Bernhard Pohl, Sprecher der Freie Wähler- Landtagsfraktion für Vertriebenenfragen, besuchte die vom Bundesinnenministerium veranstaltete Gedenkstunde für die Opfer von Flucht und Vertreibung in Berlin. Der Gedenktag wird seit 2015 begangen und ist ebenso wie der bayerische Gedenktag nicht zuletzt auf massiven Druck der Freie Wähler-Landtagsfraktion zustande gekommen. „Mein Kollege Dr. Hans-Jürgen Fahn und ich haben nicht nur mit Anträgen im  bayerischen Landtag,  sondern insbesondere auch mit vielen Gesprächen erreicht, dass ein Antrag der Freien Wähler im Juni 2014 auf Einführung eines bayerischen Gedenktages vom Landtag einstimmig angenommen wurde.
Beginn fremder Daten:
/-! ### putNode -/

@[simp] theorem putNode_w (s : State) (k : Node) : (putNode s k).w = s.w := rfl
@[simp] theorem putNode_b (s : State) (k : Node) : (putNode s k).b = s.b := rfl
@[simp] theorem putNode_x (s : State) (k : Node) : (putNode s k).x = s.x := rfl
@[simp] theorem putNode_warps (s : State) (k : Node) : (putNode s k).warps = s.warps := rfl
@[simp] theorem putNode_blocks (s : State) (k : Node) : (putNode s k).blocks = s.blocks := rfl
@[simp] theorem putNode_ctxs (s : State) (k : Node) : (putNode s k).ctxs = s.ctxs := rfl
@[simp] theorem putNode_cores (s : State) (k : Node) : (putNode s k).cores = s.cores := rfl
@[simp] theorem putNode_engines (s : State) (k : Node) : (putNode s k).engines = s.engines := rfl
@[simp] theorem putNode_cmds (s : State) (k : Node) : (putNode s k).cmds = s.cmds := rfl
@[simp] theorem putNode_m (s : State) (k : Node) : (putNode s k).m = s.m := rfl
@[simp] theorem putNode_fab (s : State) (k : Node) : (putNode s k).fab = s.fab := rfl
@[simp] theorem putNode_clk (s : State) (k : Node) : (putNode s k).clk = s.clk := rfl
@[simp] theorem putNode_inbox (s : State) (k : Node) : (putNode s k).inbox = s.inbox := rfl
@[simp] theorem putNode_turn (s : State) (k : Node) : (putNode s k).turn = s.turn := rfl
@[simp] theorem putNode_pick (s : State) (k : Node) : (putNode s k).pick = s.pick := rfl
@[simp] theorem putNode_picked (s : State) (k : Node) : (putNode s k).picked = s.picked := rfl
@[simp] theorem putNode_grantAt (s : State) (k : Node) : (putNode s k).grantAt = s.grantAt := rfl
@[simp] theorem putNode_hub_stage (s : State) (k : Node) : (putNode s k).hub.stage = s.hub.stage := rfl
@[simp] theorem putNode_hub_fail (s : State) (k : Node) : (putNode s k).hub.fail = s.hub.fail := rfl
@[simp] theorem putNode_hub_flow (s : State) (k : Node) : (putNode s k).hub.flow = s.hub.flow := rfl
@[simp] theorem putNode_hub_bootWaits (s : State) (k : Node) : (putNode s k).hub.bootWaits = s.hub.bootWaits := rfl
@[simp] theorem putNode_hub_ctxbase (s : State) (k : Node) : (putNode s k).hub.ctxbase = s.hub.ctxbase := rfl
@[simp] theorem putNode_hub_qtbase (s : State) (k : Node) : (putNode s k).hub.qtbase = s.hub.qtbase := rfl
@[simp] theorem putNode_hub_qctl (s : State) (k : Node) : (putNode s k).hub.qctl = s.hub.qctl := rfl
@[simp] theorem putNode_hub_ctxctl (s : State) (k : Node) : (putNode s k).hub.ctxctl = s.hub.ctxctl := rfl
@[simp] theorem putNode_hub_gangcfg (s : State) (k : Node) : (putNode s k).hub.gangcfg = s.hub.gangcfg := rfl
@[simp] theorem putNode_hub_jhead (s : State) (k : Node) : (putNode s k).hub.jhead = s.hub.jhead := rfl
@[simp] theorem putNode_hub_jtail (s : State) (k : Node) : (putNode s k).hub.jtail = s.hub.jtail := rfl
@[simp] theorem putNode_hub_stopped (s : State) (k : Node) : (putNode s k).hub.stopped = s.hub.stopped := rfl
@[simp] theorem putNode_hub_xva0 (s : State) (k : Node) : (putNode s k).hub.xva0 = s.hub.xva0 := rfl
@[simp] theorem putNode_hub_xva1 (s : State) (k : Node) : (putNode s k).hub.xva1 = s.hub.xva1 := rfl
@[simp] theorem putNode_hub_xcnt (s : State) (k : Node) : (putNode s k).hub.xcnt = s.hub.xcnt := rfl
@[simp] theorem putNode_hub_xarg (s : State) (k : Node) : (putNode s k).hub.xarg = s.hub.xarg := rfl
@[simp] theorem putNode_hub_xctl (s : State) (k : Node) : (putNode s k).hub.xctl = s.hub.xctl := rfl
@[simp] theorem putNode_hub_xdone (s : State) (k : Node) : (putNode s k).hub.xdone = s.hub.xdone := rfl
@[simp] theorem putNode_hub_xsplit (s : State) (k : Node) : (putNode s k).hub.xsplit = s.hub.xsplit := rfl
@[simp] theorem putNode_hub_xtodo (s : State) (k : Node) : (putNode s k).hub.xtodo = s.hub.xtodo := rfl
@[simp] theorem putNode_hub_xspans (s : State) (k : Node) : (putNode s k).hub.xspans = s.hub.xspans := rfl
@[simp] theorem putNode_hub_ckptcfg (s : State) (k : Node) : (putNode s k).hub.ckptcfg = s.hub.ckptcfg := rfl
@[simp] theorem putNode_hub_ckptNext (s : State) (k : Node) : (putNode s k).hub.ckptNext = s.hub.ckptNext := rfl
@[simp] theorem putNode_hub_lastCommit (s : State) (k : Node) : (putNode s k).hub.lastCommit = s.hub.lastCommit := rfl
@[simp] theorem putNode_hub_incarn (s : State) (k : Node) : (putNode s k).hub.incarn = s.hub.incarn := rfl
@[simp] theorem putNode_hub_rebuild (s : State) (k : Node) : (putNode s k).hub.rebuild = s.hub.rebuild := rfl
@[simp] theorem putNode_hub_ckptErr (s : State) (k : Node) : (putNode s k).hub.ckptErr = s.hub.ckptErr := rfl
@[simp] theorem putNode_hub_sound (s : State) (k : Node) : (putNode s k).hub.sound = s.hub.sound := rfl
@[simp] theorem putNode_hub_cutting (s : State) (k : Node) : (putNode s k).hub.cutting = s.hub.cutting := rfl
@[simp] theorem putNode_hub_cutReported (s : State) (k : Node) : (putNode s k).hub.cutReported = s.hub.cutReported := rfl
@[simp] theorem putNode_hub_saved (s : State) (k : Node) : (putNode s k).hub.saved = s.hub.saved := rfl
@[simp] theorem putNode_hub_votesDue (s : State) (k : Node) : (putNode s k).hub.votesDue = s.hub.votesDue := rfl
@[simp] theorem putNode_hub_cutsDone (s : State) (k : Node) : (putNode s k).hub.cutsDone = s.hub.cutsDone := rfl
@[simp] theorem putNode_hub_votes (s : State) (k : Node) : (putNode s k).hub.votes = s.hub.votes := rfl
@[simp] theorem putNode_hub_lastCut (s : State) (k : Node) : (putNode s k).hub.lastCut = s.hub.lastCut := rfl
@[simp] theorem putNode_hub_mirrorPending (s : State) (k : Node) : (putNode s k).hub.mirrorPending = s.hub.mirrorPending := rfl
@[simp] theorem putNode_hub_mirrorQueue (s : State) (k : Node) : (putNode s k).hub.mirrorQueue = s.hub.mirrorQueue := rfl
@[simp] theorem putNode_hub_mirrorSent (s : State) (k : Node) : (putNode s k).hub.mirrorSent = s.hub.mirrorSent := rfl
@[simp] theorem putNode_hub_mirrorNew (s : State) (k : Node) : (putNode s k).hub.mirrorNew = s.hub.mirrorNew := rfl
@[simp] theorem putNode_hub_mirrorOld (s : State) (k : Node) : (putNode s k).hub.mirrorOld = s.hub.mirrorOld := rfl
@[simp] theorem putNode_hub_copying (s : State) (k : Node) : (putNode s k).hub.copying = s.hub.copying := rfl
@[simp] theorem putNode_hub_awaited (s : State) (k : Node) : (putNode s k).hub.awaited = s.hub.awaited := rfl
@[simp] theorem putNode_hub_frail (s : State) (k : Node) : (putNode s k).hub.frail = s.hub.frail := rfl
@[simp] theorem putNode_hub_fatals (s : State) (k : Node) : (putNode s k).hub.fatals = s.hub.fatals := rfl
@[simp] theorem putNode_hub_cutNumber (s : State) (k : Node) : (putNode s k).hub.cutNumber = s.hub.cutNumber := rfl
@[simp] theorem putNode_hub_beats (s : State) (k : Node) : (putNode s k).hub.beats = s.hub.beats := rfl
@[simp] theorem putNode_hub_lastBeat (s : State) (k : Node) : (putNode s k).hub.lastBeat = s.hub.lastBeat := rfl
@[simp] theorem putNode_hub_fatal (s : State) (k : Node) : (putNode s k).hub.fatal = s.hub.fatal := rfl
@[simp] theorem putNode_hub_queues (s : State) (k : Node) : (putNode s k).hub.queues = s.hub.queues := rfl
@[simp] theorem putNode_hub_turn (s : State) (k : Node) : (putNode s k).hub.turn = s.hub.turn := rfl
@[simp] theorem putNode_hub_dispatchTurn (s : State) (k : Node) : (putNode s k).hub.dispatchTurn = s.hub.dispatchTurn := rfl
@[simp] theorem putNode_hub_reservation (s : State) (k : Node) : (putNode s k).hub.reservation = s.hub.reservation := rfl
@[simp] theorem putNode_hub_waiting (s : State) (k : Node) : (putNode s k).hub.waiting = s.hub.waiting := rfl
@[simp] theorem putNode_hub_gaps (s : State) (k : Node) : (putNode s k).hub.gaps = s.hub.gaps := rfl
@[simp] theorem putNode_hub_accepted (s : State) (k : Node) : (putNode s k).hub.accepted = s.hub.accepted := rfl
@[simp] theorem putNode_hub_retained (s : State) (k : Node) : (putNode s k).hub.retained = s.hub.retained := rfl
@[simp] theorem putNode_hub_moves (s : State) (k : Node) : (putNode s k).hub.moves = s.hub.moves := rfl
@[simp] theorem putNode_hub_pageMove (s : State) (k : Node) : (putNode s k).hub.pageMove = s.hub.pageMove := rfl
@[simp] theorem putNode_hub_serials (s : State) (k : Node) : (putNode s k).hub.serials = s.hub.serials := rfl
@[simp] theorem putNode_hub_ringDue (s : State) (k : Node) : (putNode s k).hub.ringDue = s.hub.ringDue := rfl
@[simp] theorem putNode_hub_writesDue (s : State) (k : Node) : (putNode s k).hub.writesDue = s.hub.writesDue := rfl
@[simp] theorem putNode_hub_cap (s : State) (k : Node) : (putNode s k).hub.cap = s.hub.cap := rfl
@[simp] theorem putNode_hub_avg (s : State) (k : Node) : (putNode s k).hub.avg = s.hub.avg := rfl
@[simp] theorem putNode_hub_tmax (s : State) (k : Node) : (putNode s k).hub.tmax = s.hub.tmax := rfl
@[simp] theorem putNode_hub_capErr (s : State) (k : Node) : (putNode s k).hub.capErr = s.hub.capErr := rfl
@[simp] theorem putNode_hub_hot (s : State) (k : Node) : (putNode s k).hub.hot = s.hub.hot := rfl
@[simp] theorem putNode_hub_thr (s : State) (k : Node) : (putNode s k).hub.thr = s.hub.thr := rfl
@[simp] theorem putNode_hub_tlmSel (s : State) (k : Node) : (putNode s k).hub.tlmSel = s.hub.tlmSel := rfl
@[simp] theorem putNode_hub_tlmData (s : State) (k : Node) : (putNode s k).hub.tlmData = s.hub.tlmData := rfl
@[simp] theorem putNode_hub_counters (s : State) (k : Node) : (putNode s k).hub.counters = s.hub.counters := rfl
@[simp] theorem putNode_hub_replies (s : State) (k : Node) : (putNode s k).hub.replies = s.hub.replies := rfl
@[simp] theorem putNode_hub_msix (s : State) (k : Node) : (putNode s k).hub.msix = s.hub.msix := rfl
@[simp] theorem putNode_hub_nextCmd (s : State) (k : Node) : (putNode s k).hub.nextCmd = s.hub.nextCmd := rfl
@[simp] theorem putNode_hub_nextBid (s : State) (k : Node) : (putNode s k).hub.nextBid = s.hub.nextBid := rfl
@[simp] theorem putNode_hub_nextWid (s : State) (k : Node) : (putNode s k).hub.nextWid = s.hub.nextWid := rfl
@[simp] theorem putNode_hub_nextTag (s : State) (k : Node) : (putNode s k).hub.nextTag = s.hub.nextTag := rfl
Das war dann auch das Signal für den Bund nachzuziehen. Auch hier haben wir parlamentarischen und außerparlamentarisch Überzeugungsarbeit geleistet und einen wesentlichen Beitrag zu diesem Gedenktag beigesteuert“, betont Pohl.

Als Redner kamen Bundesinnenminister Thomas De Maiziere, Bundestagspräsident Norbert Lammert und Robert Zollitsch, bis 2014 Vorsitzender der Katholischen Bischofskonferenz. Außerdem gab es den Erfahrungsbericht eines vor wenigen Jahren nach Deutschland geflohenen Syrers. „Ich begrüße es außerordentlich, dass auch Bezüge zur Gegenwart und Zukunft hergestellt werden. Flucht und Vertreibung waren kein singuläres Ereignis nach dem Zweiten Weltkrieg. Wir müssen auch heute wachsam bleiben und sowohl außenpolitische Fluchtursachen bekämpfen und Vertreibung ächten als auch die Not der Menschen lindern helfen.“ Andererseits sei es auch geboten, an die schrecklichen Schicksale der Deutschen zu erinnern. „Das Unrecht der Vertreibung und das Leid, das sie den Menschen angetan hat, müssen wir wachhalten. Das sind wir den Opfern schuldig. Annähernd 15 Millionen Menschen haben nach dem Zweiten Weltkrieg ihre Heimat verloren, sind entwurzelt worden. Sie mussten sich unter zum Teil menschenunwürdigen Bedingungen zu Recht finden und haben gemeinsam mit der einheimischen  Bevölkerung Deutschland nach dem Krieg wieder aufgebaut. Vor diesen Menschen kann, ja muss man den Hut ziehen“, so Pohl.